Task goal
The word "reel" marks the lines to copy; find all of them in the entries below.
[Data — start]
-- ==== Sys2Proof/Laws/State.lean ====
section
/-! SUPPORT. What each update of the hardware state shows in each part: true by unfolding, so that no later proof opens a record
update; then reads of the slice's own registers after its writes. -/
namespace Sys2Proof.Machine

/-! ### `cyc` -/

@[simp] theorem Hw.modCyc_cyc (h : Hw) (f : BitVec 64 → BitVec 64) : (h.modCyc f).cyc = f h.cyc := rfl
@[simp] theorem Hw.setCyc_cyc (h : Hw) (x : BitVec 64) : (h.setCyc x).cyc = x := rfl
@[simp] theorem Hw.modCyc_rst (h : Hw) (f : BitVec 64 → BitVec 64) : (h.modCyc f).rst = h.rst := rfl
@[simp] theorem Hw.setCyc_rst (h : Hw) (x : BitVec 64) : (h.setCyc x).rst = h.rst := rfl
@[simp] theorem Hw.modCyc_ro (h : Hw) (f : BitVec 64 → BitVec 64) : (h.modCyc f).ro = h.ro := rfl
@[simp] theorem Hw.setCyc_ro (h : Hw) (x : BitVec 64) : (h.setCyc x).ro = h.ro := rfl
@[simp] theorem Hw.modCyc_ports (h : Hw) (f : BitVec 64 → BitVec 64) : (h.modCyc f).ports = h.ports := rfl
@[simp] theorem Hw.setCyc_ports (h : Hw) (x : BitVec 64) : (h.setCyc x).ports = h.ports := rfl
@[simp] theorem Hw.modCyc_vp (h : Hw) (f : BitVec 64 → BitVec 64) : (h.modCyc f).vp = h.vp := rfl
@[simp] theorem Hw.setCyc_vp (h : Hw) (x : BitVec 64) : (h.setCyc x).vp = h.vp := rfl
@[simp] theorem Hw.modCyc_core (h : Hw) (f : BitVec 64 → BitVec 64) : (h.modCyc f).core = h.core := rfl
@[simp] theorem Hw.setCyc_core (h : Hw) (x : BitVec 64) : (h.setCyc x).core = h.core := rfl
@[simp] theorem Hw.modCyc_path (h : Hw) (f : BitVec 64 → BitVec 64) : (h.modCyc f).path = h.path := rfl
@[simp] theorem Hw.setCyc_path (h : Hw) (x : BitVec 64) : (h.setCyc x).path = h.path := rfl
@[simp] theorem Hw.modCyc_home (h : Hw) (f : BitVec 64 → BitVec 64) : (h.modCyc f).home = h.home := rfl
@[simp] theorem Hw.setCyc_home (h : Hw) (x : BitVec 64) : (h.setCyc x).home = h.home := rfl
@[simp] theorem Hw.modCyc_arr (h : Hw) (f : BitVec 64 → BitVec 64) : (h.modCyc f).arr = h.arr := rfl
@[simp] theorem Hw.setCyc_arr (h : Hw) (x : BitVec 64) : (h.setCyc x).arr = h.arr := rfl
@[simp] theorem Hw.modCyc_near (h : Hw) (f : BitVec 64 → BitVec 64) : (h.modCyc f).near = h.near := rfl
@[simp] theorem Hw.setCyc_near (h : Hw) (x : BitVec 64) : (h.setCyc x).near = h.near := rfl
@[simp] theorem Hw.modCyc_xp (h : Hw) (f : BitVec 64 → BitVec 64) : (h.modCyc f).xp = h.xp := rfl
@[simp] theorem Hw.setCyc_xp (h : Hw) (x : BitVec 64) : (h.setCyc x).xp = h.xp := rfl
@[simp] theorem Hw.modCyc_glp (h : Hw) (f : BitVec 64 → BitVec 64) : (h.modCyc f).glp = h.glp := rfl
@[simp] theorem Hw.setCyc_glp (h : Hw) (x : BitVec 64) : (h.setCyc x).glp = h.glp := rfl
@[simp] theorem Hw.modCyc_reel (h : Hw) (f : BitVec 64 → BitVec 64) : (h.modCyc f).reel = h.reel := rfl
@[simp] theorem Hw.setCyc_reel (h : Hw) (x : BitVec 64) : (h.setCyc x).reel = h.reel := rfl
@[simp] theorem Hw.modCyc_units (h : Hw) (f : BitVec 64 → BitVec 64) : (h.modCyc f).units = h.units := rfl
@[simp] theorem Hw.setCyc_units (h : Hw) (x : BitVec 64) : (h.setCyc x).units = h.units := rfl
@[simp] theorem Hw.modCyc_qos (h : Hw) (f : BitVec 64 → BitVec 64) : (h.modCyc f).qos = h.qos := rfl
@[simp] theorem Hw.setCyc_qos (h : Hw) (x : BitVec 64) : (h.setCyc x).qos = h.qos := rfl
@[simp] theorem Hw.modCyc_prot (h : Hw) (f : BitVec 64 → BitVec 64) : (h.modCyc f).prot = h.prot := rfl
@[simp] theorem Hw.setCyc_prot (h : Hw) (x : BitVec 64) : (h.setCyc x).prot = h.prot := rfl
@[simp] theorem Hw.modCyc_diag (h : Hw) (f : BitVec 64 → BitVec 64) : (h.modCyc f).diag = h.diag := rfl
@[simp] theorem Hw.setCyc_diag (h : Hw) (x : BitVec 64) : (h.setCyc x).diag = h.diag := rfl
@[simp] theorem Hw.modCyc_perf (h : Hw) (f : BitVec 64 → BitVec 64) : (h.modCyc f).perf = h.perf := rfl
@[simp] theorem Hw.setCyc_perf (h : Hw) (x : BitVec 64) : (h.setCyc x).perf = h.perf := rfl
@[simp] theorem Hw.modCyc_free (h : Hw) (f : BitVec 64 → BitVec 64) : (h.modCyc f).free = h.free := rfl
@[simp] theorem Hw.setCyc_free (h : Hw) (x : BitVec 64) : (h.setCyc x).free = h.free := rfl
@[simp] theorem Hw.modCyc_hwSet (h : Hw) (f : BitVec 64 → BitVec 64) : (h.modCyc f).hwSet = h.hwSet := rfl
@[simp] theorem Hw.setCyc_hwSet (h : Hw) (x : BitVec 64) : (h.setCyc x).hwSet = h.hwSet := rfl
[Data — finish]
Reply
@[simp] theorem Hw.modCyc_reel (h : Hw) (f : BitVec 64 → BitVec 64) : (h.modCyc f).reel = h.reel := rfl
@[simp] theorem Hw.setCyc_reel (h : Hw) (x : BitVec 64) : (h.setCyc x).reel = h.reel := rfl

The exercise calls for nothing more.